- Charles Hamilton
- Born: Charles Harold St. John Hamilton 8 August 1876 Ealing, Middlesex, England
- Died: 24 December 1961 (aged 85) Kingsgate, Kent, England
- Occupation: Author
- Writing career
- Notable work: Billy Bunter

= Charles Hamilton (writer) =

English writer of school stories (1876–1961)

Charles Harold St. John Hamilton (8 August 1876 – 24 December 1961) was an English writer, specialising in writing long-running series of stories for weekly magazines about recurrent casts of characters, his most frequent and famous genre being boys' public school stories, though he also wrote in other genres.
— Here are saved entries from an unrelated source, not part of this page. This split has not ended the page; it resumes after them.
-- ==== Sys2Proof/Config.lean ====
section
/-! DEFINITION. What one SC-86 fixes and the reference does not say: uninterpreted constants. Nothing in
Lean can evaluate them, so a claim holds whatever they are. A drawn value takes the state's draw counter,
so that two draws may differ. -/

namespace Sys2Proof.Config

/-- The format word that a written header carries (R177). A `Fin 65535`, so never 0xFFFF, which is how an
erased word reads. Log 7. -/
opaque formatWord : Fin 65535

/-- The length in bytes, less one, of the content of the image captured at the given draw (R176: internal
to the controller). At most 163 pages of 256 bytes. Log 7. -/
opaque imageLength : Nat → Fin 41728

/-- The bytes of the content of the image captured at the given draw, by offset (R176). Log 7. -/
opaque imageByte : Nat → Nat → Byte

/-- The mean MER that a lane forms from no reading at all (R28 says at least five arrive). Log 11. -/
opaque emptyMer : Nat → Fin 401

/-- The mean level, less 20, that a lane forms from no reading at all. Log 11. -/
opaque emptyLevel : Nat → Fin 91

/-- The mean correction load that a lane forms from no reading at all. Log 11. -/
opaque emptyLoad : Nat → Fin 1001

/-- The address straps that the restart at the given draw samples (R165, R174: a unit may be restrapped while
running). Log 5. -/
opaque foundStraps : Nat → BitVec 5

/-- The speed strap that the restart at the given draw samples (R163). Log 5. -/
opaque foundSpeed : Nat → Bool

/-- How many bytes a page write under way had placed when the restart at the given draw came (R181). Log 5. -/
opaque foundPlaced : Nat → Fin 257

/-- How the memory holds the bytes so placed, where it differs from what was written (R181). Log 5. -/
opaque foundFlaws : Nat → List (Fin 256 × Byte)

end Sys2Proof.Config
end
He used a variety of pen-names, generally using a different name for each set of characters he wrote about, the most famous being Frank Richards for the Greyfriars School stories featuring Billy Bunter. Other important pen-names included Martin Clifford (for St Jim's), Owen Conquest (for Rookwood) and Ralph Redway (for The Rio Kid). He also wrote hundreds of stories under his real name such as the Ken King stories for The Modern Boy.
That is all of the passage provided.